Please repeat exactly the lines below from the one containing "(R249, R250) -/" down to the one containing "def listPagesOf (n", both included, and nothing else.

Stored items
::::

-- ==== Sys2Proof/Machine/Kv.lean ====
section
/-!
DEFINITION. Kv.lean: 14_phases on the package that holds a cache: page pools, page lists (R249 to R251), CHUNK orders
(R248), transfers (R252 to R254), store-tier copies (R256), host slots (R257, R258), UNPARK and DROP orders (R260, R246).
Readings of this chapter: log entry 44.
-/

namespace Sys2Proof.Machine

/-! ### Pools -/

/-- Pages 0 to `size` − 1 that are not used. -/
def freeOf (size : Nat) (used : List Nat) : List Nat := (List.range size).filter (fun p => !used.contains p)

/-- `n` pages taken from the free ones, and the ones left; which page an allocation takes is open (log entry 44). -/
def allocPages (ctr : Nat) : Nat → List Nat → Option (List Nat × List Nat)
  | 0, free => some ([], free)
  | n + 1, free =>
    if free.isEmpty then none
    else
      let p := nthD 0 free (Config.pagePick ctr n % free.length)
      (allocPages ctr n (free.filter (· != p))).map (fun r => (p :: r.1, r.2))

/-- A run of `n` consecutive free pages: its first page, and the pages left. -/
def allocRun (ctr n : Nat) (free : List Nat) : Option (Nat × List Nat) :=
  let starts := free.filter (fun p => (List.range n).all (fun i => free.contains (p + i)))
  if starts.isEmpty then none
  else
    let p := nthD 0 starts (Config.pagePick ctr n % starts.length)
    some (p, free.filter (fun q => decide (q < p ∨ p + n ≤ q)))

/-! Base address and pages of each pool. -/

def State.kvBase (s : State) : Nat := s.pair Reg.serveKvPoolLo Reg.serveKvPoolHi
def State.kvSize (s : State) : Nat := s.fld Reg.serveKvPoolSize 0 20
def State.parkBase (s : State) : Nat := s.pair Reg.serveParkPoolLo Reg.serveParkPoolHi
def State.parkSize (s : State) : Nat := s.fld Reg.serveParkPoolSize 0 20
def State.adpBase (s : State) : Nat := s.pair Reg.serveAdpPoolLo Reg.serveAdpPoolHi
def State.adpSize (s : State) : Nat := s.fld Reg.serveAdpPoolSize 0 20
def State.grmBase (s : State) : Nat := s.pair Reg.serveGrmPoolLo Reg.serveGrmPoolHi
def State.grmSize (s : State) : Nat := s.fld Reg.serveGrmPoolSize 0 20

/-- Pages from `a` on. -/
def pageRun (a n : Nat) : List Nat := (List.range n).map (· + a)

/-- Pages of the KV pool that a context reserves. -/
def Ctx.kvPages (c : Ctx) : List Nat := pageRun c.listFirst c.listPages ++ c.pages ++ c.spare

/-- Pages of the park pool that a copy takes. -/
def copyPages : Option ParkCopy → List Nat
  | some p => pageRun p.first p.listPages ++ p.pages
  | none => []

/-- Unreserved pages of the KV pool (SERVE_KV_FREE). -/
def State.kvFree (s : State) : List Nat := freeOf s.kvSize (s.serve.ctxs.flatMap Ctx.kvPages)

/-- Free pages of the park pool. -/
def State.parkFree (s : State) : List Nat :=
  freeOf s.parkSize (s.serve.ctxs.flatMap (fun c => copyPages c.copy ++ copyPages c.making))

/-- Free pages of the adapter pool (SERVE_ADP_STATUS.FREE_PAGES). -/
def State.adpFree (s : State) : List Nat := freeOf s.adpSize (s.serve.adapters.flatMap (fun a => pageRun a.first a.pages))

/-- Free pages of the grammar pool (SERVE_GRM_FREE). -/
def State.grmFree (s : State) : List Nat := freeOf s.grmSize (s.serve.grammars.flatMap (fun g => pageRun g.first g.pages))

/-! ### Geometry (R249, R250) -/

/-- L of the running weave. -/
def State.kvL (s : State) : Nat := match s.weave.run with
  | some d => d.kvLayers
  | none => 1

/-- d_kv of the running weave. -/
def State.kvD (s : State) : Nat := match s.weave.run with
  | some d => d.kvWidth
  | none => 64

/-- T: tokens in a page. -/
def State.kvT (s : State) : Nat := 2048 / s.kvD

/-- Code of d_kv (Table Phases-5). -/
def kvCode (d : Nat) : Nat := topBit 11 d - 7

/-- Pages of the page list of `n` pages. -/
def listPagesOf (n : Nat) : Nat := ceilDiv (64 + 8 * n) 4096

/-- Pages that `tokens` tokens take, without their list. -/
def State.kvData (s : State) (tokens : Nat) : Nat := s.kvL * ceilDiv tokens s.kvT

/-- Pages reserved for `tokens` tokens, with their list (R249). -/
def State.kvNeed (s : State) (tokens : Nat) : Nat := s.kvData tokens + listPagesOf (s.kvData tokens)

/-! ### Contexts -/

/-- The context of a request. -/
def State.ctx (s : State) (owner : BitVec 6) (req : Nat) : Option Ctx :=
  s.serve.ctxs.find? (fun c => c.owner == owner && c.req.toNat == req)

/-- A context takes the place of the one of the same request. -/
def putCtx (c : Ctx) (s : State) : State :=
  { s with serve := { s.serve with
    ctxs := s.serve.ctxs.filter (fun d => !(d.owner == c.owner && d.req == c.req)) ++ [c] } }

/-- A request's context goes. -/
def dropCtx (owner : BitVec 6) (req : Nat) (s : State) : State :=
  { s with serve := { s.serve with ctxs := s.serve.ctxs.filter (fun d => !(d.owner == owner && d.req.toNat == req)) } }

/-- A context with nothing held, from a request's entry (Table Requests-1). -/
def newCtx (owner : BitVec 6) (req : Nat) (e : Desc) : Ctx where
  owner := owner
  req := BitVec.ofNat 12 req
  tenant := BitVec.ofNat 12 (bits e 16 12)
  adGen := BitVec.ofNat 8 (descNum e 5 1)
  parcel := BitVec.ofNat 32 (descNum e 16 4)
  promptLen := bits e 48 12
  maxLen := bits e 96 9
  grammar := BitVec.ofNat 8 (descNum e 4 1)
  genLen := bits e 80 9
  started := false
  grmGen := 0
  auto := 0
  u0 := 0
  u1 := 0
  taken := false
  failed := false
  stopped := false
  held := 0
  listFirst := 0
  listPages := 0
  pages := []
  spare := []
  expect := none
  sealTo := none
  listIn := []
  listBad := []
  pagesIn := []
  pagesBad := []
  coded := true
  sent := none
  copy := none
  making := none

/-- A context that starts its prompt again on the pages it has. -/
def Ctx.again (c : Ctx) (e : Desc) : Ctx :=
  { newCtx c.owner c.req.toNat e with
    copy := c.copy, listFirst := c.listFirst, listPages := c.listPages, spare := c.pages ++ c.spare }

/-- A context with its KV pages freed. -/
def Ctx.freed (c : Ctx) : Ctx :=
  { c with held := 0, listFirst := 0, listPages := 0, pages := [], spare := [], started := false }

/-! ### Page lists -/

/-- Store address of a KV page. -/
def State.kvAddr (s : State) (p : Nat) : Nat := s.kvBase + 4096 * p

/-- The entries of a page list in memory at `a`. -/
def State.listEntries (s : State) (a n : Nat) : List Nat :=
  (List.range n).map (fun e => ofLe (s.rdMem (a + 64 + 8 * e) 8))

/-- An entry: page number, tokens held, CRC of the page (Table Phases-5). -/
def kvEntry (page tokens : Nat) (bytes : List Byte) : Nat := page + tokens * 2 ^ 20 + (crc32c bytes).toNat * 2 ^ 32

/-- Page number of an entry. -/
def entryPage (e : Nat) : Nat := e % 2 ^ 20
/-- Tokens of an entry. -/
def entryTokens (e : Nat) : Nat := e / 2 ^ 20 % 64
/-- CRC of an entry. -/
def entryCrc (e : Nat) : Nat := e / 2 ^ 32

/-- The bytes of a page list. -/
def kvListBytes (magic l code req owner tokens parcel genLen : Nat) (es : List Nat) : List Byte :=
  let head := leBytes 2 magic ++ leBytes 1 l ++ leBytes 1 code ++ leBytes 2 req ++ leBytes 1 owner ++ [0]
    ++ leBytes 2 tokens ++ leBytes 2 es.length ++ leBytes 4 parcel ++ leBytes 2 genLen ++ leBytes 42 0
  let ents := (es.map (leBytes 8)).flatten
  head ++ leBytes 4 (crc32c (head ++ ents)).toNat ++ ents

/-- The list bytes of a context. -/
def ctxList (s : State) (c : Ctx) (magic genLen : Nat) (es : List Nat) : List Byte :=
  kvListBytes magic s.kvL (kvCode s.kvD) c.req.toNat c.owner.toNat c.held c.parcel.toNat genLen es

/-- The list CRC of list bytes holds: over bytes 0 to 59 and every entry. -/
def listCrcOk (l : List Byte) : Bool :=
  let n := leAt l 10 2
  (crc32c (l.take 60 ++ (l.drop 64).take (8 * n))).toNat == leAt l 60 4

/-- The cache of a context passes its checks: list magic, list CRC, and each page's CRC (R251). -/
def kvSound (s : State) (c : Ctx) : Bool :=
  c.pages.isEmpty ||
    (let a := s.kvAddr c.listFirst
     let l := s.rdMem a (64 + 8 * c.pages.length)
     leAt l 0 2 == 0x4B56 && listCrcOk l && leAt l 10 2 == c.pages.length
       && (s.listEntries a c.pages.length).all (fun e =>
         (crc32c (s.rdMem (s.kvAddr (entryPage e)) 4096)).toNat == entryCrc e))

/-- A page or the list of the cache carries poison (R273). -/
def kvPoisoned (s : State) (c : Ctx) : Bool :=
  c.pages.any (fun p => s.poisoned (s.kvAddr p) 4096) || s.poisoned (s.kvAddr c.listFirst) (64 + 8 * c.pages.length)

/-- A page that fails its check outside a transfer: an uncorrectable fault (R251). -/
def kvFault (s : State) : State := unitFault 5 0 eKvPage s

::::

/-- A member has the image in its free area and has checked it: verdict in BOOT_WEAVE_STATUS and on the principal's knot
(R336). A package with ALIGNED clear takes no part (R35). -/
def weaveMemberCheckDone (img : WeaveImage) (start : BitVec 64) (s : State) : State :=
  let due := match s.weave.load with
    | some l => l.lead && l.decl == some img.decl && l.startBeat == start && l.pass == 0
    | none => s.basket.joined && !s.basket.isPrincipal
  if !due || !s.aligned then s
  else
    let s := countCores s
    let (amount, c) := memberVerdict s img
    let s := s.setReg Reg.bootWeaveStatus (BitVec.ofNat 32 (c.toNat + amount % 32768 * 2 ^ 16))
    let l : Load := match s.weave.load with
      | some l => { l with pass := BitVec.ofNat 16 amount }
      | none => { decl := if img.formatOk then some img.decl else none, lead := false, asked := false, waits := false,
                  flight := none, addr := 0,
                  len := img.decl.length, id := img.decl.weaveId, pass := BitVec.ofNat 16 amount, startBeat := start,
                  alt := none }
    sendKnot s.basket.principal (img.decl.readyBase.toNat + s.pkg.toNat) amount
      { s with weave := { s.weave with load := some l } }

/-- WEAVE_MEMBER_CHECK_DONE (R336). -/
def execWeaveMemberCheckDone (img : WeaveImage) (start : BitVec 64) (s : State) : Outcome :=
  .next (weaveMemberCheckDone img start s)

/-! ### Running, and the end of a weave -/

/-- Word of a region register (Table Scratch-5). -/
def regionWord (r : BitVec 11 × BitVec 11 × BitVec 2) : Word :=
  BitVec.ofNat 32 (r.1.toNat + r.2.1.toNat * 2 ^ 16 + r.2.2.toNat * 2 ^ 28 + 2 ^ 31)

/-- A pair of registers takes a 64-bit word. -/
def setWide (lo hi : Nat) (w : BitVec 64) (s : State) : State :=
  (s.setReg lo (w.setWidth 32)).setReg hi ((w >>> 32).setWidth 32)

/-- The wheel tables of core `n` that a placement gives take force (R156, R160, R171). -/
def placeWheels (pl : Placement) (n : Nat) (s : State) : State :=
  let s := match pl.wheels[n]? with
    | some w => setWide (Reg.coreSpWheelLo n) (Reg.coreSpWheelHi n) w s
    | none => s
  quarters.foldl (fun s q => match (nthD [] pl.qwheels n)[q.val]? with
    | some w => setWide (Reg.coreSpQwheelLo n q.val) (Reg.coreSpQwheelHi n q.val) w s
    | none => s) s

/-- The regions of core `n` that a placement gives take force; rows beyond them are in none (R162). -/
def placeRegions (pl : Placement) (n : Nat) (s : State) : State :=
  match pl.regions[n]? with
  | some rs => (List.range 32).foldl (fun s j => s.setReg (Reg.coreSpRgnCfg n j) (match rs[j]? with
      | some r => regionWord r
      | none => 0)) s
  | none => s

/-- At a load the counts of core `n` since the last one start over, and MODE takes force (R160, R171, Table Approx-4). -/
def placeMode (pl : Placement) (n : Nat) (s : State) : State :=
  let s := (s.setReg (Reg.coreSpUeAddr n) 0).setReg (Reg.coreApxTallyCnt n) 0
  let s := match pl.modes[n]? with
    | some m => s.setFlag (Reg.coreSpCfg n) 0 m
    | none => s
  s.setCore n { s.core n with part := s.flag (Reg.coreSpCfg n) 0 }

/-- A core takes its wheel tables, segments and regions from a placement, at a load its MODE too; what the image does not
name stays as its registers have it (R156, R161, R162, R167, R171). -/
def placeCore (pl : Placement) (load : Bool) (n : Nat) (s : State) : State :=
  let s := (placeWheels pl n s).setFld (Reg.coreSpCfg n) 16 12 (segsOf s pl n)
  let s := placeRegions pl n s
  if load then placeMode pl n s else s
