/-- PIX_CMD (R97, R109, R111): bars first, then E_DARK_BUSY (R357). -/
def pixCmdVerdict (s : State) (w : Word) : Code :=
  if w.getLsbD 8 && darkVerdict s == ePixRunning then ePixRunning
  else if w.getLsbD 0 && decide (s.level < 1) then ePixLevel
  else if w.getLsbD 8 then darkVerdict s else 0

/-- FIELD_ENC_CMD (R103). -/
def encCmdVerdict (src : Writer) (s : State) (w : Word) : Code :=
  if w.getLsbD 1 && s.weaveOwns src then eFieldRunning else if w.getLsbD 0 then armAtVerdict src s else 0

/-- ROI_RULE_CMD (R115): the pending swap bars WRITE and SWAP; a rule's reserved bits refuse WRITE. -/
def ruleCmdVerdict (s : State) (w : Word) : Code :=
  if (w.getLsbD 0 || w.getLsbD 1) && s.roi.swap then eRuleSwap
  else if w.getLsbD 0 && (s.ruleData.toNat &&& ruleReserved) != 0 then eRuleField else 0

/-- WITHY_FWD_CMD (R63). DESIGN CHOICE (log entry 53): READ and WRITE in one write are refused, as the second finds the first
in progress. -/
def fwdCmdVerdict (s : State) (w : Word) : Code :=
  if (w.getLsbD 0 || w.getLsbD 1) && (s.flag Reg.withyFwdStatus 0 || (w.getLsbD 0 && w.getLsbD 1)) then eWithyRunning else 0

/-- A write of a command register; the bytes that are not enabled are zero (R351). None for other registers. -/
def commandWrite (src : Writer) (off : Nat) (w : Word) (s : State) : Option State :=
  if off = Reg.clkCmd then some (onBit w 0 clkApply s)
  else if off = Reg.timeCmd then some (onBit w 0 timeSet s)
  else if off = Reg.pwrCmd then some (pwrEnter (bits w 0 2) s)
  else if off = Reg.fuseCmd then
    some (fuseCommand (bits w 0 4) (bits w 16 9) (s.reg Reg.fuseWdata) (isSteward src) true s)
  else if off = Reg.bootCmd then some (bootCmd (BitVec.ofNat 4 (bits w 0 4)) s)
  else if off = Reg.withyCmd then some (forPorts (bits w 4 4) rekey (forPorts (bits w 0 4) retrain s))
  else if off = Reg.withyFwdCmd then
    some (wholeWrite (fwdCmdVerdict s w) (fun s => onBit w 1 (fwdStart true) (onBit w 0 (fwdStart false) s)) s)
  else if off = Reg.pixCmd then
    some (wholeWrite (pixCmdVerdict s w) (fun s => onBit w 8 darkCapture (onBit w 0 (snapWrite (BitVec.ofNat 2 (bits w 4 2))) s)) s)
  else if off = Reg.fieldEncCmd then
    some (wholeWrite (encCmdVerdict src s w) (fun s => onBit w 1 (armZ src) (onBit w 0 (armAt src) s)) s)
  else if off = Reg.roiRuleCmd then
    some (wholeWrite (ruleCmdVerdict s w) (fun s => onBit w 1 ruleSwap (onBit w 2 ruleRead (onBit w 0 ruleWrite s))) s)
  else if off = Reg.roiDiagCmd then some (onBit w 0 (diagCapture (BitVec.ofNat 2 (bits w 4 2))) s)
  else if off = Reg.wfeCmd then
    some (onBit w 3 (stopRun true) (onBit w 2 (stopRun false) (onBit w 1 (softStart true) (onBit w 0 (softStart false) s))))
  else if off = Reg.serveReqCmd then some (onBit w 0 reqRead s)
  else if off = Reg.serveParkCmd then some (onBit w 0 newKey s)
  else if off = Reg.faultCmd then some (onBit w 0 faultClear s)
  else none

::::

**Result:**
/-! ### Geometry (R249, R250) -/

/-- L of the running weave. -/
def State.kvL (s : State) : Nat := match s.weave.run with
  | some d => d.kvLayers
  | none => 1

/-- d_kv of the running weave. -/
def State.kvD (s : State) : Nat := match s.weave.run with
  | some d => d.kvWidth
  | none => 64

/-- T: tokens in a page. -/
def State.kvT (s : State) : Nat := 2048 / s.kvD

/-- Code of d_kv (Table Phases-5). -/
def kvCode (d : Nat) : Nat := topBit 11 d - 7

/-- Pages of the page list of `n` pages. -/
def listPagesOf (n : Nat) : Nat := ceilDiv (64 + 8 * n) 4096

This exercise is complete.